▸ Problem to solve
Once the line with "if alt then" is found in the entries below, print it and each following line exactly, stopping after the line with "let b := encArctan 239"; print nothing else.

▸ Supplied records
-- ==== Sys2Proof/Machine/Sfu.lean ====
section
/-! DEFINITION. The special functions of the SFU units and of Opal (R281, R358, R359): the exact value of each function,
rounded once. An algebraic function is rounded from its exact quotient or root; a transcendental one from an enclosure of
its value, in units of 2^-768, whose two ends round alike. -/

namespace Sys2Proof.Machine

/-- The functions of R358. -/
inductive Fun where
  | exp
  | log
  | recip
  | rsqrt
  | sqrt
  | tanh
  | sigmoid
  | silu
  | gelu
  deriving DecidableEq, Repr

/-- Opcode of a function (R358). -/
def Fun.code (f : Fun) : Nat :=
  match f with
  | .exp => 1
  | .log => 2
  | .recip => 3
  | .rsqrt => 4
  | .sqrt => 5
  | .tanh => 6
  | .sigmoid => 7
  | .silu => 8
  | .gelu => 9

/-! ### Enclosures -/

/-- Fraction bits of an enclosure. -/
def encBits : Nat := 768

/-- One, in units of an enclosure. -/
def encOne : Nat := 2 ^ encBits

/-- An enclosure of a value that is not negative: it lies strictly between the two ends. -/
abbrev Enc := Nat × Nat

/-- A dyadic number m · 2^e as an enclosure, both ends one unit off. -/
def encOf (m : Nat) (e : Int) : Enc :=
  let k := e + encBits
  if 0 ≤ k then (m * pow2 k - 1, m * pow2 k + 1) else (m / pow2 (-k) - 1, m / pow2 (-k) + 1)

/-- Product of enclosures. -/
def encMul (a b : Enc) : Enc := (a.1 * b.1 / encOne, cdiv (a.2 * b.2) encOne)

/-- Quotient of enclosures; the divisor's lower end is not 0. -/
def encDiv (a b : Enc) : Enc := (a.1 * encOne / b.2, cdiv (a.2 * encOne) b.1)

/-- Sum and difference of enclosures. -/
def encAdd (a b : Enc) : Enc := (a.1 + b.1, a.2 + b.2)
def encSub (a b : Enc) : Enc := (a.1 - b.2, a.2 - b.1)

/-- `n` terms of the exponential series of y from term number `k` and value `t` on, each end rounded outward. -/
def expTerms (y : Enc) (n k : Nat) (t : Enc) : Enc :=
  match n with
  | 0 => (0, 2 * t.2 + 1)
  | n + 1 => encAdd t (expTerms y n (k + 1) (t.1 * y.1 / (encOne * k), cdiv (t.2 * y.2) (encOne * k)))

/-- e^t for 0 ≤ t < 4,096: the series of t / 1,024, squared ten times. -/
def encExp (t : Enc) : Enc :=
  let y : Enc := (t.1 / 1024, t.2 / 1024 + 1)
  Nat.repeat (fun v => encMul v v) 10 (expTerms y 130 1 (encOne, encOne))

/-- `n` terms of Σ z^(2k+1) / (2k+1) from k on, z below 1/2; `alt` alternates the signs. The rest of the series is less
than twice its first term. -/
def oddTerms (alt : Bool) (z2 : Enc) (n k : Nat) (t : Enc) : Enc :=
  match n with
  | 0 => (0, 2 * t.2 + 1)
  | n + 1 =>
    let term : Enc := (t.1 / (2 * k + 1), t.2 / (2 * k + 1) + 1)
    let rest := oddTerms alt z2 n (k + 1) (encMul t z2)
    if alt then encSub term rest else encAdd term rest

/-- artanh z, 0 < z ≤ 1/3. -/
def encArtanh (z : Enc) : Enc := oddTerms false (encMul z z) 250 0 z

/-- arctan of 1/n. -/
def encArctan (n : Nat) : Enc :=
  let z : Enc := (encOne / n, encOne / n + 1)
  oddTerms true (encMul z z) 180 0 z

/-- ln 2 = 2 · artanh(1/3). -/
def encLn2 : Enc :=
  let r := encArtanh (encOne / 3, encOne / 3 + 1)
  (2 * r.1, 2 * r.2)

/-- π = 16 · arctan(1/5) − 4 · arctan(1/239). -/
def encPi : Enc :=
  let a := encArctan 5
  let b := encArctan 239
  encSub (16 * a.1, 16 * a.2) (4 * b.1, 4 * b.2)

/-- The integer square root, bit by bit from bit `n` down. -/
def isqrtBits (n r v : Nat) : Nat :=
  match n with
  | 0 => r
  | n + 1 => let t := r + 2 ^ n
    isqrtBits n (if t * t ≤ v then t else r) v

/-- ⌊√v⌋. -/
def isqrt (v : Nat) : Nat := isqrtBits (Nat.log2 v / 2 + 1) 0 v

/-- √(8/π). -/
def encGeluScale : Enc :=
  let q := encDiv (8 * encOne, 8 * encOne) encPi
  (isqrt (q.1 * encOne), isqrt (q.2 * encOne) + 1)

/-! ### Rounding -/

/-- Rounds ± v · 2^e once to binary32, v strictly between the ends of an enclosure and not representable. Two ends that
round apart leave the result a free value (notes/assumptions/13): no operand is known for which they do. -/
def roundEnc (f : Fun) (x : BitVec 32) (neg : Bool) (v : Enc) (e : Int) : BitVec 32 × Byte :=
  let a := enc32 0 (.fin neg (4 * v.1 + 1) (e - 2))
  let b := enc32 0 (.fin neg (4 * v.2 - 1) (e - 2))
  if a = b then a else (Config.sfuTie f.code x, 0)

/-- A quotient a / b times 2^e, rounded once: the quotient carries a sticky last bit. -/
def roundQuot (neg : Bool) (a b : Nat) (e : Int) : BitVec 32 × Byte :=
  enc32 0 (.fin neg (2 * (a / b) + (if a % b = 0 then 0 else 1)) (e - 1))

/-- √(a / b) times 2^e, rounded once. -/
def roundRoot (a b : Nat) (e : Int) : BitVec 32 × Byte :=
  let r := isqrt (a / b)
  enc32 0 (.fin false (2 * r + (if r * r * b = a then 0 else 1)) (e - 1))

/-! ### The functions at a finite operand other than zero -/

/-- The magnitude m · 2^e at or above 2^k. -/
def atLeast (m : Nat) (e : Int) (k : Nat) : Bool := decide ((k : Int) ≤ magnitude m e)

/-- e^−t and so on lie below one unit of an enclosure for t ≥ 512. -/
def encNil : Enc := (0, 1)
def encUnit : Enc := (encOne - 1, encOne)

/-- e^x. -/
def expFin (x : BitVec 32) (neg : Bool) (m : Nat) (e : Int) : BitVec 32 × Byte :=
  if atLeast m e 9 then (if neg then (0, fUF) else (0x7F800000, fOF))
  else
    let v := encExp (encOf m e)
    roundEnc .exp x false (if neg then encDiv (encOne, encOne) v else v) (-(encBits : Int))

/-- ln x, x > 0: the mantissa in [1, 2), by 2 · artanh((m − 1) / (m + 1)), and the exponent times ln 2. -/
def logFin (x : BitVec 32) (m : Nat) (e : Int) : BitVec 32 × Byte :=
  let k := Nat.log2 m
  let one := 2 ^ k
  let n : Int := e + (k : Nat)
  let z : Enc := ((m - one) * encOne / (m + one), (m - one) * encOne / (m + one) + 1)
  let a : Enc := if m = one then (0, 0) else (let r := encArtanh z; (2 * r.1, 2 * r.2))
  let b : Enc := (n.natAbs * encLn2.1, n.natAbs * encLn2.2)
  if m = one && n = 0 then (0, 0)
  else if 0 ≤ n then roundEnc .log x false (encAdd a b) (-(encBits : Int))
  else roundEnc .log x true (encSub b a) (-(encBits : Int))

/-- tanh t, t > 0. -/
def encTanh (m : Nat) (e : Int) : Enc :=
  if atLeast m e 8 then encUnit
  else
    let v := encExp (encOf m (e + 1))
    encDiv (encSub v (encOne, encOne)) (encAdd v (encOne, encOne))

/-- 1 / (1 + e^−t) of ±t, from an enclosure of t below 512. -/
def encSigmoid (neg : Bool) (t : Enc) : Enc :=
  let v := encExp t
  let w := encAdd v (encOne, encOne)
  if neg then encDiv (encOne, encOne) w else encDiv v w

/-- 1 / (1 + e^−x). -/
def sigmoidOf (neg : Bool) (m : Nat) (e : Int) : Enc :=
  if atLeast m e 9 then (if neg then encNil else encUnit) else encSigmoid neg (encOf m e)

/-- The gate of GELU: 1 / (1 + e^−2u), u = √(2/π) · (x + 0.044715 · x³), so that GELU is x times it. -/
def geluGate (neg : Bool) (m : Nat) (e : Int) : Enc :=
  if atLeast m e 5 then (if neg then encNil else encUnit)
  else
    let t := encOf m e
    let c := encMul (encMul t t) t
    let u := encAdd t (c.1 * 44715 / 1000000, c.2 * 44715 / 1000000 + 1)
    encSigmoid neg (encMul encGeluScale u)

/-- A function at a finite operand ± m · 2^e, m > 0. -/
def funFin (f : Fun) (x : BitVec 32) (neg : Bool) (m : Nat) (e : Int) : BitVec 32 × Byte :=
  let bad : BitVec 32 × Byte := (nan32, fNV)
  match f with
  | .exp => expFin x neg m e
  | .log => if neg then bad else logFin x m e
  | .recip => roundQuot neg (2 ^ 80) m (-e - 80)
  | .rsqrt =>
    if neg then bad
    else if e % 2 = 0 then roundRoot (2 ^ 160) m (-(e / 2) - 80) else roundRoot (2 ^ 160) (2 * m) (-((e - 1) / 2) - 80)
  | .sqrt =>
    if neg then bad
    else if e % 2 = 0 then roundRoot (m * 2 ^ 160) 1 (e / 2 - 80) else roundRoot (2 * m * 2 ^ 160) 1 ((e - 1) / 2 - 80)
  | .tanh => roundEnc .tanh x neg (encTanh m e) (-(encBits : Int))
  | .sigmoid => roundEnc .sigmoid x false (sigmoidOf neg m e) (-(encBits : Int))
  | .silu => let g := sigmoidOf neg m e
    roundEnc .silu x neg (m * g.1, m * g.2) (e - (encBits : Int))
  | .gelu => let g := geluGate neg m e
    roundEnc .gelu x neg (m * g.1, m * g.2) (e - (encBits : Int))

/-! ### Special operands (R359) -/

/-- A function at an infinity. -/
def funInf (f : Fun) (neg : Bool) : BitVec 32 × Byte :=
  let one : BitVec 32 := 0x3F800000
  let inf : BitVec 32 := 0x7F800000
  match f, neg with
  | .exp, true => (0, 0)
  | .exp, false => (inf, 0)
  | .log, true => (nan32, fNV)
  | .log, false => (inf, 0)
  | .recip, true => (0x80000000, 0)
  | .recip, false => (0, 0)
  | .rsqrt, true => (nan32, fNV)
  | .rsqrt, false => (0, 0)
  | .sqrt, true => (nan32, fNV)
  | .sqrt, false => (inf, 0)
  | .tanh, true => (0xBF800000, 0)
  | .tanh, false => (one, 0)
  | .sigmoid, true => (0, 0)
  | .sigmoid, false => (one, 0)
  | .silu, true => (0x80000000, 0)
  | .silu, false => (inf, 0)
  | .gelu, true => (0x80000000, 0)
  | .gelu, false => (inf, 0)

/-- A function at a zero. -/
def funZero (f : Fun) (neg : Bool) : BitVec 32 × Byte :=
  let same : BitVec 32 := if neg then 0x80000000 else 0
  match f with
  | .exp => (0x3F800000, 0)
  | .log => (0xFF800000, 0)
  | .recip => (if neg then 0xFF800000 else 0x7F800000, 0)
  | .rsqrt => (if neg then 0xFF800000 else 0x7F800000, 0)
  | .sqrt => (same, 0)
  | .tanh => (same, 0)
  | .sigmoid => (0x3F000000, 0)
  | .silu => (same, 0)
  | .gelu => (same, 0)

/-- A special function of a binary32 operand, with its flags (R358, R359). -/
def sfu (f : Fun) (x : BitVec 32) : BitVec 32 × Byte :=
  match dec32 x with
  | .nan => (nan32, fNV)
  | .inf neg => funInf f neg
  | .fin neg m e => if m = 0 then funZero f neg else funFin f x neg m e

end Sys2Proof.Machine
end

▸ Exercise result
    if alt then encSub term rest else encAdd term rest

/-- artanh z, 0 < z ≤ 1/3. -/
def encArtanh (z : Enc) : Enc := oddTerms false (encMul z z) 250 0 z

/-- arctan of 1/n. -/
def encArctan (n : Nat) : Enc :=
  let z : Enc := (encOne / n, encOne / n + 1)
  oddTerms true (encMul z z) 180 0 z

/-- ln 2 = 2 · artanh(1/3). -/
def encLn2 : Enc :=
  let r := encArtanh (encOne / 3, encOne / 3 + 1)
  (2 * r.1, 2 * r.2)

/-- π = 16 · arctan(1/5) − 4 · arctan(1/239). -/
def encPi : Enc :=
  let a := encArctan 5
  let b := encArctan 239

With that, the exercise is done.